Emotional. Flippin. Rollercoaster.


----------



## sikocycles (Oct 10, 2005)

I feel your pain. Been there done that. Makes you want to punt a puppy.


----------



## The Editing Team (9 mo ago)

sikocycles said:


> I feel your pain. Been there done that. Makes you want to punt a puppy.


This episode nearly wasn't based off the way we sort of made a layout of the build and cataloged the footage. It's really about not shying away from the mistakes in the hopes that it inspires others to try their hand if they're interested. 

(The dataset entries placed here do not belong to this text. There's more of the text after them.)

/-- The host's registers (R4, R18, R92, R174, R178, R353, R355, R356, R358 to R360, R366). A write to a function that is not ready,
to a read-only or to a reserved offset does nothing, nor does a write of a value a register does not take; the entry of a context
that is not defined takes the fields written. A key takes the place of the one at KIDX, no cache keeping a line of it, as soon as
every dirty line of it can reach memory. A partition is enabled once, with the pool its registers give, and disabled only
when no context of it is defined; its layout registers are taken only while EN reads 0. Energy settings take effect at a
boundary, and a charge ages out. -/
def Obligations.HostRegisters : Prop :=
  (∀ (s : State) (off : Nat) (v : DWord), (s.apertureReady off = false ∨ off ∈ readOnly → exec (.registerWrite off v) s = .next s)) ∧
  (∀ (s : State) (v : DWord), let w := fun off => exec (.registerWrite off v) s
    let n := v.toNat
    (s.ready.compute = true → w 0x28 = .next (s.setHost { s.host with tlbiva := n }) ∧
      w 0x71010 = .next (if s.ready.fabric then s.setHost { s.host with trssel := n % 2 ^ 16 } else s) ∧
      w 0x00 = .next (if n % 256 = 0 ∨ Config.queueFormat < n % 256 ∨ s.queues.any (fun q => q.2.en) = true then s
        else s.setHost { s.host with qfmt := n % 256 })) ∧
    (s.ready.hbm = true → w 0x30 = .next (s.setHost { s.host with winbase := n / 2 ^ 36 * 2 ^ 36 }) ∧
      w 0x38 = .next (s.setHost { s.host with winkey := n % 2 ^ 12 })) ∧
    (s.ready.energy = true → w 0x08 = .next (if 40 < n % 64 then s else s.setHost { s.host with pwrset := n % 64 }) ∧
      w 0x10 = .next (if n % 1024 = 0 ∨ 1000 < n % 1024 then s else s.setHost { s.host with ewin := n % 1024 })) ∧
    (s.ready.fabric = true → w 0x80800 = .next (if n % 64 < 20 ∨ 40 < n % 64 then s else s.setHost { s.host with ftmo := n % 64 })) ∧
    (s.ready.compute = true → ∀ q < 64, w (0x10000 + 32 * q) =
        .next (s.setQueue q { s.queue q with base := n / 2 ^ 12 * 2 ^ 12 }) ∧
      w (0x10008 + 32 * q) = .next (if n % 32 < 4 ∨ 12 < n % 32 ∨ (v.getLsbD 31 = true ∧ (s.part (n / 2 ^ 8 % 8)).en = false) then s
        else s.setQueue q { s.queue q with
          en := v.getLsbD 31
          terr := (s.queue q).terr && !v.getLsbD 30
          ctx := n / 2 ^ 16 % 2 ^ 12
          part := n / 2 ^ 8 % 8
          log2n := n % 32 })) ∧
    (s.ready.compute = true → ∀ c < 4096, (s.ctx c).v = false → v.getLsbD 63 = false → w (0x20000 + 32 * c) =
      .next (s.setCtx c { s.ctx c with sysc := v.getLsbD 62, preq := v.getLsbD 61, lawf := v.getLsbD 59, part := n % 8 })) ∧
    (s.ready.compute = true → ∀ p < 8, (s.part p).en = true →
      ∀ r ∈ [0x08, 0x10, 0x18, 0x20, 0x28, 0x30, 0x38, 0x58], w (0x40000 + 256 * p + r) = .next s)) ∧
  (∀ (s : State) (i : Instr) (k : Nat), keyForm s i = some k →
    (s.ready.keys = false ∨ s.host.keyPend ≠ none → exec i s = .next s) ∧
    (s.ready.keys = true → s.host.keyPend = none → s.keyHeld s.host.kidx = true →
      exec i s = .next (s.setHost { s.host with keyPend := some (s.host.kidx, k) })) ∧
    (s.ready.keys = true → s.host.keyPend = none → (∀ c ∈ s.mem.cores, ∀ e ∈ c.2.l1, e.key ≠ s.host.kidx) → ∃ t, exec i s = .next t ∧
      t.mem.keys = amPut 0 s.mem.keys s.host.kidx k ∧ (∀ e ∈ t.mem.l2, e.key ≠ s.host.kidx) ∧ t = s.setMem t.mem ∧
      (∀ c ∈ t.mem.cores, ∀ e ∈ c.2.constCache, e.1 / 2 ^ 60 ≠ s.host.kidx) ∧
      ((∀ e ∈ s.mem.l2, e.key ≠ s.host.kidx) → t.mem.hbm = s.mem.hbm ∧ t.mem.l2 = s.mem.l2))) ∧
  (∀ (s : State) (p : Nat) (v : DWord), let x := s.part p
    let masks := { x with stackMask := v.toNat / 2 ^ 16 % 2 ^ 12, hubMask := v.toNat % 2 ^ 16 }
    (s.ready.compute = false ∨ x.en = true ∨ v.getLsbD 63 = false → exec (.partitionEnable p v) s = .next s) ∧
    (s.ready.compute = true → x.en = false → v.getLsbD 63 = true → exec (.partitionEnable p v) s =
      .next (s.setPart p { masks with en := true, twins := (List.range x.twcnt).map fun k => x.twbase / 2 ^ 19 + k })) ∧
    (s.ready.compute = false ∨ v.getLsbD 63 = true → exec (.partitionDisable p v) s = .next s) ∧
    (s.ready.compute = true → v.getLsbD 63 = false → exec (.partitionDisable p v) s = .next
      (if x.en = false then s.setPart p masks else if s.ctxs.any (fun c => c.2.v && c.2.part == p) then s
        else s.setPart p { x with en := false })) ∧
    exec (.redir p) s = .next (if s.ready.compute then s.setMem { s.mem with redirs := s.mem.redirs.filter fun r => r.2.2 != p } else s)) ∧
  (∀ s : State, exec .energyWindowBoundary s = .next (if s.clock < s.host.winStart + s.host.ewinNow * 4000000 then s
    else s.setHost { s.host with pwrNow := s.host.pwrset, ewinNow := s.host.ewin, winStart := s.clock })) ∧
  ∀ (s : State) (p k : Nat), exec (.chargeExpire p k) s = .next (s.setPart p { s.part p with
    charges := (s.part p).charges.filter fun c => !(c.k == k && c.expiry ≤ s.clock) })
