-- ==== Sys2Proof/Laws/State.lean ====
section
/-! SUPPORT. What each update of the state leaves in each field, so that no proof unfolds a record update; and reading a
warp, a team or a grid after writing one. -/

namespace Sys2Proof.Machine.State

variable (s : State)

/-! `setWarp` -/

@[simp] theorem setWarp_clock (w : WarpId) (x : Warp) : (s.setWarp w x).clock = s.clock := rfl
@[simp] theorem setWarp_stepNo (w : WarpId) (x : Warp) : (s.setWarp w x).stepNo = s.stepNo := rfl
@[simp] theorem setWarp_agenda (w : WarpId) (x : Warp) : (s.setWarp w x).agenda = s.agenda := rfl
@[simp] theorem setWarp_cur (w : WarpId) (x : Warp) : (s.setWarp w x).cur = s.cur := rfl
@[simp] theorem setWarp_warps (w : WarpId) (x : Warp) : (s.setWarp w x).warps = amSet s.warps (wkey w) x := rfl
@[simp] theorem setWarp_teams (w : WarpId) (x : Warp) : (s.setWarp w x).teams = s.teams := rfl
@[simp] theorem setWarp_grids (w : WarpId) (x : Warp) : (s.setWarp w x).grids = s.grids := rfl
@[simp] theorem setWarp_nextTeam (w : WarpId) (x : Warp) : (s.setWarp w x).nextTeam = s.nextTeam := rfl
@[simp] theorem setWarp_nextGrid (w : WarpId) (x : Warp) : (s.setWarp w x).nextGrid = s.nextGrid := rfl
@[simp] theorem setWarp_nextHandle (w : WarpId) (x : Warp) : (s.setWarp w x).nextHandle = s.nextHandle := rfl
@[simp] theorem setWarp_mem (w : WarpId) (x : Warp) : (s.setWarp w x).mem = s.mem := rfl
@[simp] theorem setWarp_queues (w : WarpId) (x : Warp) : (s.setWarp w x).queues = s.queues := rfl
@[simp] theorem setWarp_ctxs (w : WarpId) (x : Warp) : (s.setWarp w x).ctxs = s.ctxs := rfl
@[simp] theorem setWarp_parts (w : WarpId) (x : Warp) : (s.setWarp w x).parts = s.parts := rfl
@[simp] theorem setWarp_host (w : WarpId) (x : Warp) : (s.setWarp w x).host = s.host := rfl
@[simp] theorem setWarp_ready (w : WarpId) (x : Warp) : (s.setWarp w x).ready = s.ready := rfl
@[simp] theorem setWarp_fab (w : WarpId) (x : Warp) : (s.setWarp w x).fab = s.fab := rfl
@[simp] theorem setWarp_hostOut (w : WarpId) (x : Warp) : (s.setWarp w x).hostOut = s.hostOut := rfl

/-! `modWarp` -/

@[simp] theorem modWarp_clock (w : WarpId) (f : Warp → Warp) : (s.modWarp w f).clock = s.clock := rfl
@[simp] theorem modWarp_stepNo (w : WarpId) (f : Warp → Warp) : (s.modWarp w f).stepNo = s.stepNo := rfl
@[simp] theorem modWarp_agenda (w : WarpId) (f : Warp → Warp) : (s.modWarp w f).agenda = s.agenda := rfl
@[simp] theorem modWarp_cur (w : WarpId) (f : Warp → Warp) : (s.modWarp w f).cur = s.cur := rfl
@[simp] theorem modWarp_warps (w : WarpId) (f : Warp → Warp) : (s.modWarp w f).warps = amMod s.warps (wkey w) f := rfl
@[simp] theorem modWarp_teams (w : WarpId) (f : Warp → Warp) : (s.modWarp w f).teams = s.teams := rfl
@[simp] theorem modWarp_grids (w : WarpId) (f : Warp → Warp) : (s.modWarp w f).grids = s.grids := rfl
@[simp] theorem modWarp_nextTeam (w : WarpId) (f : Warp → Warp) : (s.modWarp w f).nextTeam = s.nextTeam := rfl
@[simp] theorem modWarp_nextGrid (w : WarpId) (f : Warp → Warp) : (s.modWarp w f).nextGrid = s.nextGrid := rfl
@[simp] theorem modWarp_nextHandle (w : WarpId) (f : Warp → Warp) : (s.modWarp w f).nextHandle = s.nextHandle := rfl
@[simp] theorem modWarp_mem (w : WarpId) (f : Warp → Warp) : (s.modWarp w f).mem = s.mem := rfl
@[simp] theorem modWarp_queues (w : WarpId) (f : Warp → Warp) : (s.modWarp w f).queues = s.queues := rfl
@[simp] theorem modWarp_ctxs (w : WarpId) (f : Warp → Warp) : (s.modWarp w f).ctxs = s.ctxs := rfl
@[simp] theorem modWarp_parts (w : WarpId) (f : Warp → Warp) : (s.modWarp w f).parts = s.parts := rfl
@[simp] theorem modWarp_host (w : WarpId) (f : Warp → Warp) : (s.modWarp w f).host = s.host := rfl
@[simp] theorem modWarp_ready (w : WarpId) (f : Warp → Warp) : (s.modWarp w f).ready = s.ready := rfl
@[simp] theorem modWarp_fab (w : WarpId) (f : Warp → Warp) : (s.modWarp w f).fab = s.fab := rfl
@[simp] theorem modWarp_hostOut (w : WarpId) (f : Warp → Warp) : (s.modWarp w f).hostOut = s.hostOut := rfl
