-- ==== Sys2Proof/Tests/Slice0.lean ====
section
/-! SUPPORT. The tests of the model: words of the spec decoded, ill-formed instructions refused, one step each with the result that
the spec gives, and for every statement with hypotheses a concrete state that meets them. -/

namespace Sys2Proof.Tests

section
set_option Elab.async false
open Sys2Proof Sys2Proof.Machine Sys2Proof.Claims

/-- A word from the fields of its encoding (Table 11-5). -/
def word (op pg pn d a b c m : Nat) : DWord :=
  BitVec.ofNat 64 (op * 2 ^ 55 + pg * 2 ^ 49 + pn * 2 ^ 48 + d * 2 ^ 38 + a * 2 ^ 28 + b * 2 ^ 18 + c * 2 ^ 8 + m)
def words0a : List (DWord × Instr) :=
  [(word 0x000 5 1 1023 1023 1023 1023 0x00, .nop (.pred 5 true)),
   (word 0x001 5 1 1023 1023 1023 1005 0x00, .bra (.pred 5 true) (-19)),
   (word 0x002 63 0 1023 4 1023 1023 0x00, .brx .always (.v 4)),
   (word 0x003 63 0 6 1023 0 300 0x00, .call .always (.v 6) 300),
   (word 0x004 63 0 960 10 1023 1023 0x00, .callx .always (.h 0) (.v 10)),
   (word 0x005 63 0 1023 1023 1023 1023 0x00, .ret .always .z),
   (word 0x006 63 0 1023 1023 1023 1023 0x00, .exit .always),
   (word 0x007 5 1 1023 1023 1023 1023 0x00, .yield (.pred 5 true)),
   (word 0x008 63 0 1023 1023 1023 1023 0x8A, .wait .always .cb 17),
   (word 0x009 63 0 7 1023 8 1023 0x09, .bara .always (.v 7) (.v 8) 9),
   (word 0x00A 63 0 1023 7 1023 1023 0x0F, .barw .always (.v 7) 15),
   (word 0x00B 63 0 1023 1023 11 1023 0x02, .bars .always (.v 11) 2),
   (word 0x00C 63 0 1023 1023 1023 1023 0xA5, .rput .always 5 10),
   (word 0x00D 63 0 1023 1023 1023 1023 0x3E, .rget .always 6 3 true)]

theorem test_decode_words0a : ∀ p ∈ words0a, decode p.1 = .ok p.2 := by decide +kernel

def words0b : List (DWord × Instr) :=
  [(word 0x00E 63 0 1023 1023 1023 1023 0xF0, .rrel .always 0 15),
   (word 0x00F 63 0 8 20 1023 1023 0x00, .sread .always (.v 8) 20),
   (word 0x010 63 0 1023 15 1 1023 0x00, .swrite .always 15 (.v 1)),
   (word 0x011 63 0 3 1023 1023 1023 0x38, .reggrow .always (.v 3) 24 true),
   (word 0x012 63 0 1023 1023 1023 1023 0x05, .regshrink .always 5),
   (word 0x013 63 0 767 1023 1023 1023 0x00, .tagq .always (.v 767) .z),
   (word 0x014 63 0 2 766 1023 1023 0x00, .launch .always (.v 2) (.v 766)),
   (word 0x015 63 0 5 6 1023 1023 0x01, .lwait .always (.v 5) (.v 6) true),
   (word 0x016 63 0 1023 1023 1023 1023 0xA5, .trap .always 0xA5),
   (word 0x017 63 0 1023 1023 1023 1023 0x5A, .brk .always 0x5A),
   (word 0x018 63 0 1023 1023 1023 1023 0x01, .tret .always true),
   (word 0x019 63 0 991 1023 1023 1023 0x0D, .tinfo .always (.h 31) 13),
   (word 0x01A 63 0 1023 12 13 1023 0x01, .tlbinv .always (.v 12) (.v 13) true)]

theorem test_decode_words0b : ∀ p ∈ words0b, decode p.1 = .ok p.2 := by decide +kernel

Footage has been deleted out of frustration, but what's there is truth, and I'm surprised this part survived, but I'm glad it did.


----------



## Bikesaredumb (Dec 31, 2020)

Ok. Listen. LISTEN! 
This is important. 
This episode IS NOT about the friggin seatpost! Wooooo! I really didn't think we were ever gonna get out of seat post jail. I can't wait to wreck some different parts. 






I also started an instagram if anybody cares. There might be some frame updates there before the videos? Dunno. @AlbuquerqueIdiotBox


----------



## a_j_p (May 19, 2019)

Saw this pop up today - always stoked when one of these pops up to watch.


----------



## Bikesaredumb (Dec 31, 2020)

a_j_p said:


> Saw this pop up today - always stoked when one of these pops up to watch.


Thank you! I see these when you guys do, so I am also stoked when a new episode drops.


----------



## Bikesaredumb (Dec 31, 2020)

Episodes be damned! I'm way too excited! Can't wait through 213 more episodes about swears to show all 3 of you still following this thread what happened today....

For the full effect, go here 



, turn up your speakers, then scroll down. 
































I'm just about as pleased as I get. My hands were shaking putting it together I was so f**king excited. Holy butts. Still a long way to go but this is as together as it has ever been, meaning, since I don't CAD, I really didn't know how it was going to look until today. I like it a lot.


----------



## guypie (Aug 4, 2019)

love the rose jointed pull linkage thing, that is sweet. Looks like its going to be a lot of fun


----------



## jab253 (May 8, 2017)

FWIW dude...these are good as s#$it...from the get go. Don't temper the language...do you, because you is great!!!


----------



## Bikesaredumb (Dec 31, 2020)

guypie said:


> love the rose jointed pull linkage thing, that is sweet. Looks like its going to be a lot of fun


Thanks, it's an idea I had while trying to figure out that particular bit of linkage. If I'm right (*IF*) I should be able to adjust the head angle and bb height in almost infinite increments until they run out of threads or I'm hitting pedals on the floor. And, of course, they can only make it lower and slacker. Higher and steeper the rear triangle hits the seat post before it makes any real difference. But who cares about higher and steeper? 




jab253 said:


> FWIW dude...these are good as s#$it...from the get go. Don't temper the language...do you, because you is great!!!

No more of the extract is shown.